7921.fb2
- В своих показаниях вы дважды произнесли "комната моей дочери и зятя". И вообще, вы называете сперва дочь, а потом зятя.
- Да, это так.
- Почему?
- Потому что дочь - моя дочь, а комната эта ее, дочери, а он перебрался к нам после того, как стал ее мужем.
- Так. Понятно.
- Что значит - понятно! - взорвался Саларидзе. - А как, по-вашему, я должен называть комнату в моем доме - "комната зятя"?! Это, по-вашему, было бы правильнее?!

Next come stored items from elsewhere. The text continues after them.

-- ==== Sys2Proof/Laws/Families.lean ====
section
/-! SUPPORT. For each shared operation that is no computation of a three- or two-address frame: when it completes, with which stores
and which frame. Each lemma gives the statement of a shape for an instruction that runs the operation. -/

namespace Sys2Proof.Machine

/-! ### Frames -/

/-- The frame of an instruction that changes special registers by `g` and then makes a list of stores. -/
theorem completes_of {s : State} {i : Instr} {base : State} {f : State → State} {us : SW} {pc : VAddr}
    {stored : List (Prec × Span)} (g : State → State) (l : List (Σ p : Prec, Span × BitVec p.bits))
    (hx : exec i s = .next (s.done f us pc)) (hf : f s.stage4 = (g s.stage4).storeAll l)
    (hg : g s.stage4 = { base with traceEnbOld := Ps.traceEnb s.ps })
    (hm : l ≠ [] → Memory.wf base.mem = true) (hst : ∀ x ∈ spansOf l, x ∈ stored) :
    Completes s i base (s.done f us pc) stored := by
  refine ⟨hx, ?_, ?_, ?_, ?_⟩
  · intro r n h
    show (f s.stage4).getReg r n = base.getReg r n
    rw [hf, State.getReg_storeAll _ fun x hx => h x (hst x hx), hg]
    rfl
  · intro a h
    show (f s.stage4).physQ a = base.physQ a
    rw [hf, hg]
    cases l with
    | nil => rfl
    | cons x t =>
      rw [State.physQ_storeAll (s := { base with traceEnbOld := Ps.traceEnb s.ps }) (hm (by simp))
        fun x hx => h x (hst x hx)]
      rfl
  · simp only [State.done]
    rw [hf, hg, State.storeAll_eq]
    rfl
  · simp only [State.done]
    rw [hf, hg, State.storeAll_eq]
    rfl

/-- The stores of a list of words in a run of spans. -/
def runStores (p : Prec) (sps : List Span) (vs : List (BitVec p.bits)) : List (Σ p : Prec, Span × BitVec p.bits) :=
  (sps.zip vs).map fun x => ⟨p, x.1, x.2⟩

theorem State.writeRun_storeAll (s : State) (p : Prec) (sps : List Span) (vs : List (BitVec p.bits)) :
    s.writeRun p sps vs = s.storeAll (runStores p sps vs) := by
  induction sps generalizing s vs with
  | nil => rfl
  | cons sp t ih =>
    cases vs with
    | nil => rfl
    | cons v vs => exact ih _ _

theorem State.storeAll_append (s : State) (a b : List (Σ p : Prec, Span × BitVec p.bits)) :
    s.storeAll (a ++ b) = (s.storeAll a).storeAll b := by
  induction a generalizing s with
  | nil => rfl
  | cons x t ih => exact ih _

theorem mem_spansOf_runStores {p : Prec} {sps : List Span} {vs : List (BitVec p.bits)} {x : Prec × Span}
    (h : x ∈ spansOf (runStores p sps vs)) : x ∈ sps.map fun sp => (p, sp) := by
  simp only [spansOf, runStores, List.map_map, List.mem_map, Function.comp] at h ⊢
  obtain ⟨y, hy, rfl⟩ := h
  exact ⟨y.1, (List.of_mem_zip hy).1, rfl⟩

theorem spansOf_append (a b : List (Σ p : Prec, Span × BitVec p.bits)) : spansOf (a ++ b) = spansOf a ++ spansOf b :=
  List.map_append

/-- Writing a register of the current file is a store in its span. -/
theorem State.putReg_store (s : State) (n : RegNum) (v : SW) : s.putReg n v = s.writeSpan .s (s.regSpan n) v := by
  have h : field (n ++ 0#2) 0 5 = n := by
    revert n
    decide
  show s.setReg s.file n v = s.setReg s.file (field (n ++ 0#2) 0 5) v
  rw [h]

/-- An exception of the body is taken from the state after stage 4. -/
theorem trapsFatal_of {i : Instr} {s : State} {b : Body} {n : Fatal} (he : exec i s = runInstr i.form b s)
    (h : b (s.envOf i.form) s.stage4 = .error (.fatal n)) : TrapsFatal s i n := by
  rw [TrapsFatal, he, runInstr_exc h (by simp)]
  rfl

/-- A hard trap of the body is taken from the state after stage 4. -/
theorem trapsHard_of {i : Instr} {s : State} {b : Body} {v : HardVec} {w : SW} (he : exec i s = runInstr i.form b s)
    (h : b (s.envOf i.form) s.stage4 = .error (.hard v w)) : TrapsHard s i v w := by
  rw [TrapsHard, he, runInstr_exc h (by simp)]
  rfl

/-- A soft trap of the body is taken after stage 6. -/
theorem trapsSoft_of {i : Instr} {s : State} {b : Body} {k : SoftVec} {w : SoftInfo}
    (he : exec i s = runInstr i.form b s) (h : b (s.envOf i.form) s.stage4 = .error (.soft k w)) :
    TrapsSoft s i k w := by
  rw [TrapsSoft, he, runInstr_exc h (by simp)]
  rfl

/-- An instruction whose body completes in a state that differs from the state after stage 4 by `f`, `USER_STATUS` and PC. -/
theorem exec_of {i : Instr} {s : State} {b : Body} {f : State → State} {us : SW} {pc : VAddr}
    (he : exec i s = runInstr i.form b s)
    (h : b (s.envOf i.form) s.stage4 = .ok (((f s.stage4).setUs us).setPc pc)) :
    exec i s = .next (s.done f us pc) := by
  rw [he, runInstr_ok h]
  rfl

/-- As `exec_of`, for a body that does not write `USER_STATUS`. -/
theorem exec_of_plain {i : Instr} {s : State} {b : Body} {f : State → State} {pc : VAddr}
    (he : exec i s = runInstr i.form b s) (h : b (s.envOf i.form) s.stage4 = .ok ((f s.stage4).setPc pc))
    (hus : (f s.stage4).us = s.us) : exec i s = .next (s.done f s.us pc) := by
  refine exec_of he ?_
  rw [h, ← hus]
  rfl

/-- A body that only jumps. -/
theorem jumpsTo_of {i : Instr} {s : State} {b : Body} {pc : VAddr} (he : exec i s = runInstr i.form b s)
    (h : b (s.envOf i.form) s.stage4 = .ok (s.stage4.setPc pc)) : JumpsTo s i pc :=
  completes_of (f := id) id [] (exec_of_plain he h rfl) rfl rfl (by simp) (by simp [spansOf])

/-- A body that makes a list of stores. -/
theorem stores_of {i : Instr} {s : State} {b : Body} {f : State → State} {pc : VAddr}
    (l : List (Σ p : Prec, Span × BitVec p.bits)) {stored : List (Prec × Span)}
    (he : exec i s = runInstr i.form b s) (h : b (s.envOf i.form) s.stage4 = .ok ((f s.stage4).setPc pc))
    (hf : f s.stage4 = s.stage4.storeAll l) (hm : Memory.wf s.mem = true) (hst : ∀ x ∈ spansOf l, x ∈ stored) :
    Completes s i s (s.done f s.us pc) stored := by
  refine completes_of id l (exec_of_plain he h ?_) hf rfl (fun _ => hm) hst
  rw [hf, State.storeAll_eq]
  rfl

/-- A body that makes a list of stores and writes `USER_STATUS`. -/
theorem stores_us_of {i : Instr} {s : State} {b : Body} {f : State → State} {us : SW} {pc : VAddr}
    (l : List (Σ p : Prec, Span × BitVec p.bits)) {stored : List (Prec × Span)}
    (he : exec i s = runInstr i.form b s) (h : b (s.envOf i.form) s.stage4 = .ok (((f s.stage4).setUs us).setPc pc))
    (hf : f s.stage4 = s.stage4.storeAll l) (hm : l ≠ [] → Memory.wf s.mem = true)
    (hst : ∀ x ∈ spansOf l, x ∈ stored) : Completes s i s (s.done f us pc) stored :=
  completes_of id l (exec_of he h) hf rfl hm hst

/-! ### Moves -/

theorem regLoc_within {l : Loc} {n : Nat} (h : l.within n) : boundaryCheck l.va n l.rd = .ok () := by
  simp only [boundaryCheck, fatalIf]
  cases hr : l.rd with
  | false => rfl
  | true =>
    have := h hr
    rw [if_neg]
    simp
    omega

theorem sharePlace_iff {a b : List Span} : sharePlace a b = true ↔ ∃ x ∈ a, ∃ y ∈ b, x.fst = y.fst := by
  simp [sharePlace]

theorem State.freeList_eq (s : State) (w n : Nat) :
    s.freeList w n = ((List.range n).map fun k => Config.freeValue w (s.freeCount + k),
      { s with freeCount := s.freeCount + n }) := by
  induction n generalizing s with
  | zero => rfl
  | succ n ih =>
    have h : ∀ k, s.freeCount + 1 + k = s.freeCount + (k + 1) := fun k => by omega
    simp only [State.freeList, ih, State.drawn, State.free, List.range_succ_eq_map, List.map_cons, List.map_map,
      Nat.add_zero, Function.comp_def, Nat.succ_eq_add_one, h]

theorem movesMany_of {p : Prec} {n : Nat} {mk : OD → OD → Instr}
    (he : ∀ o1 o2 s, exec (mk o1 o2) s = runInstr (mk o1 o2).form (moveMany p n o1 o2) s) : MovesMany p n mk := by
  intro o1 o2 s l1 l2 dst src hm h1 h2 hb1 hb2 h3 h4
  split
  · next hs =>
    refine completes_of (fun u => { u with freeCount := u.freeCount + n })
      (runStores p dst ((List.range n).map fun k => Config.freeValue p.bits (s.freeCount + k)))
      (exec_of_plain (he o1 o2 s) ?_ (State.writeRun_us _ p _ _)) (State.writeRun_storeAll _ _ _ _) rfl (fun _ => hm)
      fun x hx => mem_spansOf_runStores hx
    simp only [moveMany, State.stage4_evalOD, h1, h2, Operand.asLoc, regLoc_within hb1, regLoc_within hb2,
      State.stage4_locateRun, h3, h4, bind, Except.bind, sharePlace_iff.2 hs, if_true, State.freeList_eq]
    rfl
  · next hs =>
    refine stores_of (runStores p dst (src.map (s.readSpan p))) (he o1 o2 s) ?_ (State.writeRun_storeAll _ _ _ _) hm
      fun x hx => mem_spansOf_runStores hx
    have hs' : sharePlace dst src = false := by
      rw [← Bool.not_eq_true]
      exact fun h => hs (sharePlace_iff.1 h)
    simp only [moveMany, State.stage4_evalOD, h1, h2, Operand.asLoc, regLoc_within hb1, regLoc_within hb2,
      State.stage4_locateRun, h3, h4, bind, Except.bind, hs', Bool.false_eq_true, if_false, State.stage4_readRun]
    rfl

theorem exchanges_of {p : Prec} {mk : OD → OD → Instr}
    (he : ∀ o1 o2 s, exec (mk o1 o2) s = runInstr (mk o1 o2).form (exchange p o1 o2) s) : Exchanges p mk := by
  intro o1 o2 s x1 x2 d1 d2 a b hm h1 h2 h3 h4 h5 h6
  refine stores_of [⟨p, d2, a⟩, ⟨p, d1, b⟩] (he o1 o2 s) ?_ rfl hm fun x hx => hx
  simp only [exchange, State.stage4_evalOD, h1, h2, State.stage4_checkWrite, h3, h4, State.stage4_readOp, h5, h6, bind,
    Except.bind]
  rfl

theorem savesAndLoads_of {n : RegNum} {mk : OD → OD → Instr}
    (he : ∀ o1 o2 s, exec (mk o1 o2) s = runInstr (mk o1 o2).form (saveLoadReg n o1 o2) s) : SavesAndLoads n mk := by
  intro o1 o2 s x1 x2 d v hm h1 h2 h3 h4
  refine stores_of [⟨.s, s.regSpan n, v⟩, ⟨.s, d, s.reg n⟩] (he o1 o2 s) ?_ ?_ hm fun x hx => hx
  · simp only [saveLoadReg, State.stage4_evalOD, h1, h2, State.stage4_checkWrite, h3, State.stage4_readOp, h4, bind,
      Except.bind]
    rfl
  · rw [State.putReg_store]
    rfl

/-- The number that two words side by side stand for. -/
theorem toNat_append_eq {m n : Nat} (x : BitVec m) (y : BitVec n) : (x ++ y).toNat = x.toNat * 2 ^ n + y.toNat := by
  rw [BitVec.toNat_append, Nat.shiftLeft_eq, Nat.mul_comm, ← Nat.two_pow_add_eq_or_of_lt y.isLt]

theorem addrWord_rule (l : Loc) : l.addrWord = Rule.addrWord l := by
  obtain ⟨c, va, rd⟩ := l
  have := va.isLt
  apply BitVec.eq_of_toNat_eq
  simp only [Loc.addrWord, toNat_append_eq, Rule.addrWord, BitVec.toNat_ofNat, BitVec.toNat_ofBool]
  cases c
  · rw [if_neg (by decide), show (Ctx.cur == Ctx.prev).toNat = 0 from rfl]
    omega
  · rw [if_pos rfl, show (Ctx.prev == Ctx.prev).toNat = 1 from rfl]
    omega

theorem savesAndLoadsAddress_of {n : RegNum} {mk : OD → OD → Instr}
    (he : ∀ o1 o2 s, exec (mk o1 o2) s = runInstr (mk o1 o2).form (saveLoadRegAddr n o1 o2) s) :
    SavesAndLoadsAddress n mk := by
  intro o1 o2 s x1 x2 hm h1 h2
  cases x2 with
  | imm k w =>
    refine trapsFatal_of (he o1 o2 s) ?_
    simp only [saveLoadRegAddr, State.stage4_evalOD, h1, h2, Operand.asLoc, bind, Except.bind]
  | loc l =>
    intro d h3
    refine stores_of [⟨.s, s.regSpan n, Rule.addrWord l⟩, ⟨.s, d, s.reg n⟩] (he o1 o2 s) ?_ ?_ hm fun x hx => hx
    · simp only [saveLoadRegAddr, State.stage4_evalOD, h1, h2, Operand.asLoc, State.stage4_checkWrite, h3, bind,
        Except.bind, addrWord_rule]
      rfl
    · rw [State.putReg_store]
      rfl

- Было бы правильнее назвать так: "их комната".
Саларидзе вздохнул.
- Еще вопрос. Вы сказали государственному обвинителю, что крикнули зятю: "Убирайся Из моего дома!" Так?
- Да, так!
- Тем самым вы намекнули своему зятю на то, что он живет не в собственном, а в чужом, то есть в вашем, доме?
- Это он знал без моих намеков!
- Значит, в чужом доме, да?
- Пока я жив, мой дом будет называться моим домом! А после моей смерти... - Саларидзе вдруг осекся, поняв, что сказал нечто глупое и ненужное... А заседатель, не дав ему опомниться, продолжал с видом победителя:
- А не кажется ли вам, Саларидзе, что такая ваша позиция послужила причиной пьянства и хамского, как вы говорите, поведения вашего зятя?
- Нет, не кажется! - упрямо ответил Саларидзе.
- Что же в таком случае? Может, друзья?
- Нет!
- Женщины?
- Нет!
- Может, он завел любовницу?
- Нет!
- Перестал заботиться о семье?
- Нет!
- Что же тогда, что?
- Деньги!
- Что? - лицо Гоголадзе перекосилось от удивления.
- Деньги!
- Ничего не понимаю...
- Год тому назад мой зять был отличным парнем, уважительным, спокойным, что называется, тише воды, ниже травы... Но вот однажды он вернулся домой навеселе, стал посреди комнаты с несколько смущенным, но вместе с тем победоносным видом и небрежно бросил на стол пачку двадцатипятирублевок.
- Что это? - спросила дочь.
- Моя доля! - ответил зять. Дочь унесла деньги в свою комнату.
- Откуда это? - спросил я.
- Из тигриного зада! Так он и ответил мне, уважаемый народный заседатель! - обернулся Саларидзе к Гоголадзе. Тот промолчал. - Вот с того дня и началось крушение нашей семьи... Спустя неделю зять выразил во время обеда недовольство, что за столом нет хашламы*. Потом он как-то заявил, что плевал на такую семью, где в подвале не сыщется хотя бы тонна вина, дюжина ящиков "Боржоми", две дюжины пльзенского пива да сотня сушеной воблы. В следующий раз, когда он снова принес деньги и я опять спросил откуда они, он по-прежнему сослался на тигриный зад и добавил, что я только напрасно занимаю свое место на работе и что вообще мое поколение не умеет жить.
_______________
* Х а ш л а м а - мясное блюдо.
- Минуточку! - прервал подсудимого председатель. - А спрашивала ли ваша дочь у мужа, где и как он добывает деньги?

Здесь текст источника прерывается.